November is National American Indian Heritage Month. To commemorate American Indian Heritage, the Smithsonian Institution is offering a variety of programs. Please visit their American Indian Heritage Month page or their events calendar for more information.

The program for the 2008 annual meeting of the Western History Association is now available on-line. The meeting will be in Salt Lake City, Utah, on October 22-25, 2008. Please feel welcome to attend the event, even if you are not a member of the WHA. (Links: conference program (12mb) | WHA main site | Salt Lake City conference site)

Exhibition: George de Forest Brush: The Indian Paintings
Combining extraordinary technical skills acquired in Paris with firsthand experience living among the Arapahoe, Shoshone, and Crow in Wyoming and Montana, George de Forest Brush (1854/1855 - 1941) created an important series of paintings of American Indians much celebrated by his contemporaries but rarely seen since. Many of these works were quickly acquired by major American collectors and have remained in private hands through several generations. The accompanying catalogue, incorporating new research, is the first scholarly study of this series. This exhibition will be on display at the National Gallery of Art in Washington, D.C., from September 14, 2008 to January 4, 2009.

Exhibition: Georgia O'Keeffe and Ansel Adams: Natural Affinities. This exhibition celebrates the deep commitment to the American landscape by these two iconic artists—and how both artists intensely focused their attention on beauty in nature. The exhibition includes 43 paintings from public and private collections and 54 photographs borrowed primarily from the Center for Creative Photography in Tucson, Arizona. The exhibition runs from September 26, 2008 through January 4, 2009, at the Smithsonian American Art Museum.

Open House: The Department of the Interior Library is hosting an Open House on Tuesday, September 9, 2008, from 9:30 am to 11:30 am, and 1:30 pm to 3:30 pm. The open house will feature electronic vendor presentations, library tours, and a special lecture on George Catlin, painter of the American West and American Indains. The director of the library is corral member George Franchois, and Francis Flavin, a DOI historian and corral member, will deliver the lecture on George Catlin.

Exhibition: Beyond Tradition: The Pueblo Pottery of Tammy Garcia. Pueblo Artist Tammy Garcia will be featured at the National Museum for Women in Art in Washington, D.C. The exhibition features a select group of Garcia's most important pots and will be the first exhibition of her work at The National Museum of Women in the Arts. The NMWA is located at 1250 New York Avenue, NW, Washington, D.C. The exhibition runs from August 22, 2008 - February 3, 2009. Learn more about Tammy Garcia at the Blue Rain Gallery in Taos, New Mexico.

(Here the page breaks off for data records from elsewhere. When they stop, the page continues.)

/-- LEAD by the model, with LEAD_SAT and DIR (R193); `S` in CAL seconds. -/
def leadModel (s : State) (z : Nat) (x : TmeSt) (S : Nat) : Nat × Bool × Nat :=
  let st := s.eng.tmeG.stepE
  let now := s.lath.cap
  let nmax := ceilDiv (S * 1000000 - now) st
  let cool := s.ebit (fTmeMcfgCoolOnly z)
  let at_ (us n : Nat) : Nat := s.simTo z x 0 (fun j => if nmax - n ≤ j then us else 0) nmax
  let free := at_ 0 0
  let lo := fSub (s.spHeat z) (fDec 2 1)
  let hi := fAdd (s.spCool z) (fDec 2 1)
  let run (us : Nat) (ok : Nat → Bool) (dir : Nat) : Nat × Bool × Nat :=
    let pass (n : Nat) : Bool := ok (at_ us n)
    let sat := !pass nmax
    let n := if sat then nmax else leadSearch pass 20 0 nmax
    -- LEAD = max(0, ⌈S − (g − n·STEP_E)⌉), with g = now + nmax·STEP_E
    let from_ : Int := (S * 1000000 : Nat) - ((now + (nmax - n) * st : Nat) : Int)
    ((-((-from_) / 1000000)).toNat, sat, dir)
  if fLt free lo && s.namesRole z 1 && !cool then run (fOfInt 100) (fun t => fLe lo t) 1
  else if fLt hi free && s.namesRole z 2 then run (fOfInt (if cool then 100 else -100)) (fun t => fLe t hi) 2
  else (0, false, 0)

/-- A fallback curve at To, in s, rounded up (R197; log entry 34). `f` gives a point's To (0.1 °C) and minutes. -/
def fbCurve (f : Nat → Int × Nat) (tOut : Int) : Nat :=
  let x := tOut * 10
  let pts := (List.range 4).map (fun j => ((f j).1 * 65536, ((f j).2 : Int) * 60))
  let rec_ (l : List (Int × Int)) : Int :=
    match l with
    | [a, b, c, d] =>
      let seg (p q : Int × Int) : Int := -((-(p.2 * (q.1 - p.1) + (q.2 - p.2) * (x - p.1))) / (q.1 - p.1))
      if x ≤ a.1 then a.2 else if x ≤ b.1 then seg a b else if x ≤ c.1 then seg b c else if x ≤ d.1 then seg c d else d.2
    | _ => 0
  (rec_ pts).toNat
/-- LEAD by the fixed tables (R197). Where To is not usable the spec states no lead: a free value (log entry 34). -/
def leadTable (s : State) (z : Nat) : Nat × Bool × Nat :=
  let ta := fOfQ (s.lathVal (s.eget (fZoneTaSrcTaPt z))).v
  let free := (Config.freeInt 3 [z, s.lath.cap] % 14401).toNat
  let pick (f : Nat → Int × Nat) : Nat := if s.eng.tmeG.toOk then fbCurve f s.eng.tmeG.toV else free
  if fLt ta (fSub (s.spHeat z) (fDec 2 1)) && s.namesRole z 1 then
    (pick (fun j => (s.egeti (fTmeFbHeatTo j), s.eget (fTmeFbHeatMin j))), false, 1)
  else if fLt (fAdd (s.spCool z) (fDec 2 1)) ta && s.namesRole z 2 then
    (pick (fun j => (s.egeti (fTmeFbCoolTo j), s.eget (fTmeFbCoolMin j))), false, 2)
  else (0, false, 0)

/-- LEAD, its latch and the coast test at a step or a minute boundary (R193–R195, R197). -/
def tmeLead (s : State) (z : Nat) (x : TmeSt) (usableStep : Bool) : TmeSt :=
  let now := s.lath.cap
  let x := match x.latch with
    | some t => if t * 1000000 ≤ now then { x with latch := none } else x
    | none => x
  let x := if x.latch.isSome then x else
    match Map.look (fun _ => none) s.eng.sch.nextS z with
    | none => { x with lead := 0, leadSat := false, dir := 0 }
    | some S =>
      if now + 14400000000 < S * 1000000 || S * 1000000 ≤ now then { x with lead := 0, leadSat := false, dir := 0 }
      else if !x.fb && !usableStep then x
      else
        let (l, sat, d) := if x.fb then s.leadTable z else s.leadModel z x S
        let x := { x with lead := min 14400 l, leadSat := sat, dir := d }
        if 0 < x.lead && S * 1000000 ≤ now + x.lead * 1000000 then { x with latch := some S } else x
  if x.fb then { x with coastT := 0 }
  else if !usableStep || x.coast.isSome then x
  else
    match Map.look (fun _ => none) s.eng.sch.curE z with
    | none => x
    | some E =>
      if E * 1000000 ≤ now || now + 14400000000 < E * 1000000 || fIsZero x.u1 then x
      else
        let n := ceilDiv (E * 1000000 - now) s.eng.tmeG.stepE
        let t := s.simTo z x x.occ1 (fun _ => 0) n
        let tol := f32OfRat true (s.eget (fTmeLimitsCoastTol z) : Nat) 100
        let warm := fLe (fSub (s.spHeat z) tol) t
        let cold := fLe t (fAdd (s.spCool z) tol)
        let pass := if fLt 0 x.u1 then (if s.ebit (fTmeMcfgCoolOnly z) then cold else warm) else cold
        if pass then { x with coast := some E, coastT := min 14400 (ceilDiv (E * 1000000 - now) 1000000) } else x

The Journal of the West has issued a Call for Papers for its forthcoming issues. Corral members interested in submitting articles or reviewing books for the journal should read the attached message.

The Traditional Cowboy Arts Association has released its winter 2008 newsletter. The TCAA was founded in 1998 by a group of practicing gear makers with the intention of preserving the skills of their trades and setting uncompromising standards of craftsmanship. Members contribute their time to educate craftspeople, collectors and the public, as well as serve as specialized advisors to museums and collectors.